Saved entries
....
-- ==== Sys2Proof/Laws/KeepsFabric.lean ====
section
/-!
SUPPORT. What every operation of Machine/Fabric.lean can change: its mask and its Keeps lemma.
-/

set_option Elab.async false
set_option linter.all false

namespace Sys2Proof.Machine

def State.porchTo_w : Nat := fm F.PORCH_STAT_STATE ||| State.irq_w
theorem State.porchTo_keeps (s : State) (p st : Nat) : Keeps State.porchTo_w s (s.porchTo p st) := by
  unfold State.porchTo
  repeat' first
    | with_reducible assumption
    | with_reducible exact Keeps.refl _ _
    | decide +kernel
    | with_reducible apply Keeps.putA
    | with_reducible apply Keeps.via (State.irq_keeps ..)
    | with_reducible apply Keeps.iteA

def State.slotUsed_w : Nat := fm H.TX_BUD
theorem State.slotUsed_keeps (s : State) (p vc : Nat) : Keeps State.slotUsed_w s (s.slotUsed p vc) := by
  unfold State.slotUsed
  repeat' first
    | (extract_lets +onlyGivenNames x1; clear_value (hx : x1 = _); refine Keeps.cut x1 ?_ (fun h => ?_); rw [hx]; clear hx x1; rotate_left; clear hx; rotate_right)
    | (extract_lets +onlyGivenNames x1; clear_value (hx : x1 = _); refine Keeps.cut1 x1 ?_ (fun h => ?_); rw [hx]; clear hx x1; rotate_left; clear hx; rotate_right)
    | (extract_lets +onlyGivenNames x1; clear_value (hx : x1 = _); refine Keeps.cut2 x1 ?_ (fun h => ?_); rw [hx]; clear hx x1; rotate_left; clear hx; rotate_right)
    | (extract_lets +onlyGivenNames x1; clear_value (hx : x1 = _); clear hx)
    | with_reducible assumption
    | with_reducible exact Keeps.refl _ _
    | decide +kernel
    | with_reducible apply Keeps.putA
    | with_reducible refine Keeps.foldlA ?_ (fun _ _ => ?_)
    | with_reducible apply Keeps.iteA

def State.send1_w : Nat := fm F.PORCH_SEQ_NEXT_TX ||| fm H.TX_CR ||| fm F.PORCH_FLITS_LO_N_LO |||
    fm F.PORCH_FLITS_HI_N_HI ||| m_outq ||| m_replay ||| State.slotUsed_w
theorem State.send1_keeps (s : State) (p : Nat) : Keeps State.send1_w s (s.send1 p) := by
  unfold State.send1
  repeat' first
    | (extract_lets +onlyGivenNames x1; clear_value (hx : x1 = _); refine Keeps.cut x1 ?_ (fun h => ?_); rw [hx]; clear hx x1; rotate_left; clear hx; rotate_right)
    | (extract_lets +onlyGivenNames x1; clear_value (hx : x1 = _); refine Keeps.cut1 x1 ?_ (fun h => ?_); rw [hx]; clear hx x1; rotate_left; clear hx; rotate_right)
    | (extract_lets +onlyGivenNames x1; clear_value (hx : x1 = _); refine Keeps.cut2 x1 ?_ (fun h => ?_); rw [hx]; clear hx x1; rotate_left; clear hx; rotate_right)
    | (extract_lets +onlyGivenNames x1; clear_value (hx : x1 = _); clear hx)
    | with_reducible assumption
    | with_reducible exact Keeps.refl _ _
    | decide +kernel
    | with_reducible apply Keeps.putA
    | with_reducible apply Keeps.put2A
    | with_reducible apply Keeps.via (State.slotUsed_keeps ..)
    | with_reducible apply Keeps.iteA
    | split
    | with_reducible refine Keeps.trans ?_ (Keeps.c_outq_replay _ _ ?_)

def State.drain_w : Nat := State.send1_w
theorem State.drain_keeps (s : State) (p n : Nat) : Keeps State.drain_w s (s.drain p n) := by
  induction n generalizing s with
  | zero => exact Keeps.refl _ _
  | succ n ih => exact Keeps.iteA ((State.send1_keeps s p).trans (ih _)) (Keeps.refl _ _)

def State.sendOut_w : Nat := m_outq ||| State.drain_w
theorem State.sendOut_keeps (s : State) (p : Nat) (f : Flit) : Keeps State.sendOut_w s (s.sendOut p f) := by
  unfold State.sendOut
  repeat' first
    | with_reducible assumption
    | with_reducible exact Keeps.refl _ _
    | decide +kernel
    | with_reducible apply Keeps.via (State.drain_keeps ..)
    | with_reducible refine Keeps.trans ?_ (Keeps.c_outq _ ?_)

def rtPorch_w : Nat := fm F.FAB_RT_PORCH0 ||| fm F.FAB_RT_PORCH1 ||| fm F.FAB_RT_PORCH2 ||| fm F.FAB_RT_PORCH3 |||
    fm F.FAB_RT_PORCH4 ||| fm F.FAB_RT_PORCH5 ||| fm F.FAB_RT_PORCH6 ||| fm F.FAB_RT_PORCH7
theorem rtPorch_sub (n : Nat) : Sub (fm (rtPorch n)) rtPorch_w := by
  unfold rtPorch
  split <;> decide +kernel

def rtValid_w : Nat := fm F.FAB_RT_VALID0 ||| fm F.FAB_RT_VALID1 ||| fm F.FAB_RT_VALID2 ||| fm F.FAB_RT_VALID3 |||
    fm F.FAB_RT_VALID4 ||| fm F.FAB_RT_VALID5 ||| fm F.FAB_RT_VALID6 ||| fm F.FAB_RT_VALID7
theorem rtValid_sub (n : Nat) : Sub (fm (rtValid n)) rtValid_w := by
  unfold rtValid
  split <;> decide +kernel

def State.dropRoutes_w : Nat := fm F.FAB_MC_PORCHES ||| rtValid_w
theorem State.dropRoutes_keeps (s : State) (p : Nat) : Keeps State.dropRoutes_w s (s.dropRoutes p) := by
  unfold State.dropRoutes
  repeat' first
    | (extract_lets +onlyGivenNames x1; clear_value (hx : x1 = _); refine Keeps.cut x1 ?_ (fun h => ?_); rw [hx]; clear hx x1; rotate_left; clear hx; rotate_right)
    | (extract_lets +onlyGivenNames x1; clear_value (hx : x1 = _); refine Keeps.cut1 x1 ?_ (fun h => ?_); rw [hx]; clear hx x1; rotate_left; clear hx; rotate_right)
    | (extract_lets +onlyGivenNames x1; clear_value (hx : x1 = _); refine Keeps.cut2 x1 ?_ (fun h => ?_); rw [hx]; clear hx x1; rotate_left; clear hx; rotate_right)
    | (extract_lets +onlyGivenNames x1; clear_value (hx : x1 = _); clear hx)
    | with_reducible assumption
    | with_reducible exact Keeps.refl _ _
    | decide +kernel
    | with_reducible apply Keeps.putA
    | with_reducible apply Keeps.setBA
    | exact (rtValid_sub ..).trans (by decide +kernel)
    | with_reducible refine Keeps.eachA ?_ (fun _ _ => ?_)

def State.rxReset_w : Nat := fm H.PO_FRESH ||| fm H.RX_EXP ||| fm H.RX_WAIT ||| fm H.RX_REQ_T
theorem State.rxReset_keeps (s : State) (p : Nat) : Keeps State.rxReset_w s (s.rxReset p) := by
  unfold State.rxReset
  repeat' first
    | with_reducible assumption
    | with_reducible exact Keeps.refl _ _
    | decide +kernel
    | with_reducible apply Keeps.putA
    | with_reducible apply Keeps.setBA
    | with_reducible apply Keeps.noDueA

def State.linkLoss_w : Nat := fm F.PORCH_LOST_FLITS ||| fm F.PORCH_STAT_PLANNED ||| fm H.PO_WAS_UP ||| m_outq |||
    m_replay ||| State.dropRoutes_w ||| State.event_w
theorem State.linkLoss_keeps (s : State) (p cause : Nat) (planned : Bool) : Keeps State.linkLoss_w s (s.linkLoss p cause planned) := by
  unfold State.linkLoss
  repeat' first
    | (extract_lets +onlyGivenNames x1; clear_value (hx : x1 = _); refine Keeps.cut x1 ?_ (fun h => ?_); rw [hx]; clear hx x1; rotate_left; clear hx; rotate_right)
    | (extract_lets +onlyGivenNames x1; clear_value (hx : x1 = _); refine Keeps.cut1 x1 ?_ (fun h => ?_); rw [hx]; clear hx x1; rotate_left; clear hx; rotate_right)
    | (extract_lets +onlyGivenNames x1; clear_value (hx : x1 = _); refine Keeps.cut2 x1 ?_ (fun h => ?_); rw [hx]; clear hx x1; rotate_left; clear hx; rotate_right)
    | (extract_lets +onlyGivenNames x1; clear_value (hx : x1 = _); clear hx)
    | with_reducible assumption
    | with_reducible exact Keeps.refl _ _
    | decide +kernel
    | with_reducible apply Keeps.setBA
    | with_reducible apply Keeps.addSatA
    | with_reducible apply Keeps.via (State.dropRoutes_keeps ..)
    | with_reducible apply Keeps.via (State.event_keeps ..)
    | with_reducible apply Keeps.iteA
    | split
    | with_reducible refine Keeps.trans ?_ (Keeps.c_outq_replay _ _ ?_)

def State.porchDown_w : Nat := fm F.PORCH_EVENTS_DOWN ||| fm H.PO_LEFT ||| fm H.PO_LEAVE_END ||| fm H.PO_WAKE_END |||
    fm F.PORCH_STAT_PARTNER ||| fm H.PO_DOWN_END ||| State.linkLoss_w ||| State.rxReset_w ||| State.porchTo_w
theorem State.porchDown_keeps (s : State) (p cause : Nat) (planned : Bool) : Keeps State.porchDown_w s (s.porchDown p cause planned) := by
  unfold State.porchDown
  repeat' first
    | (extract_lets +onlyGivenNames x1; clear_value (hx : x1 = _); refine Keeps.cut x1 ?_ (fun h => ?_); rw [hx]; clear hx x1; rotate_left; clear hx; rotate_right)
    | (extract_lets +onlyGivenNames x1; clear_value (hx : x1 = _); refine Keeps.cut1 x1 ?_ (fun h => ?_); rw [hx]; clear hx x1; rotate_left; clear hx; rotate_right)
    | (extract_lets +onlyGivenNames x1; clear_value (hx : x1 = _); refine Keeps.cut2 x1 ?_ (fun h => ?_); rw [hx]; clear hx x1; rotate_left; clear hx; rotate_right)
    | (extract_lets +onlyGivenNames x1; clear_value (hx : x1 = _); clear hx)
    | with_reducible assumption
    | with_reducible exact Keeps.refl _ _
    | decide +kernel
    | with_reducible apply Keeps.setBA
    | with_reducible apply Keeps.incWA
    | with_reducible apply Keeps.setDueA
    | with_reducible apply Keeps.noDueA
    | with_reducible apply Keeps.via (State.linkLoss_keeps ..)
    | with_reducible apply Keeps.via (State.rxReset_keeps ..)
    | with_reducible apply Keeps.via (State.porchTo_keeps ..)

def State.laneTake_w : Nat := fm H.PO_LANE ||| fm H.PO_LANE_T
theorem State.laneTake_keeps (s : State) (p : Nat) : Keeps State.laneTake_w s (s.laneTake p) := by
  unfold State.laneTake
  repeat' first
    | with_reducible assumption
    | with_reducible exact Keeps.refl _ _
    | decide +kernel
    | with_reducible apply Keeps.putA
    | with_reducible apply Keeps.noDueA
....
### Work instruction:
Looking over the records, find each line with the word "cause" and copy it.

### Output below:
theorem State.linkLoss_keeps (s : State) (p cause : Nat) (planned : Bool) : Keeps State.linkLoss_w s (s.linkLoss p cause planned) := by
theorem State.porchDown_keeps (s : State) (p cause : Nat) (planned : Bool) : Keeps State.porchDown_w s (s.porchDown p cause planned) := by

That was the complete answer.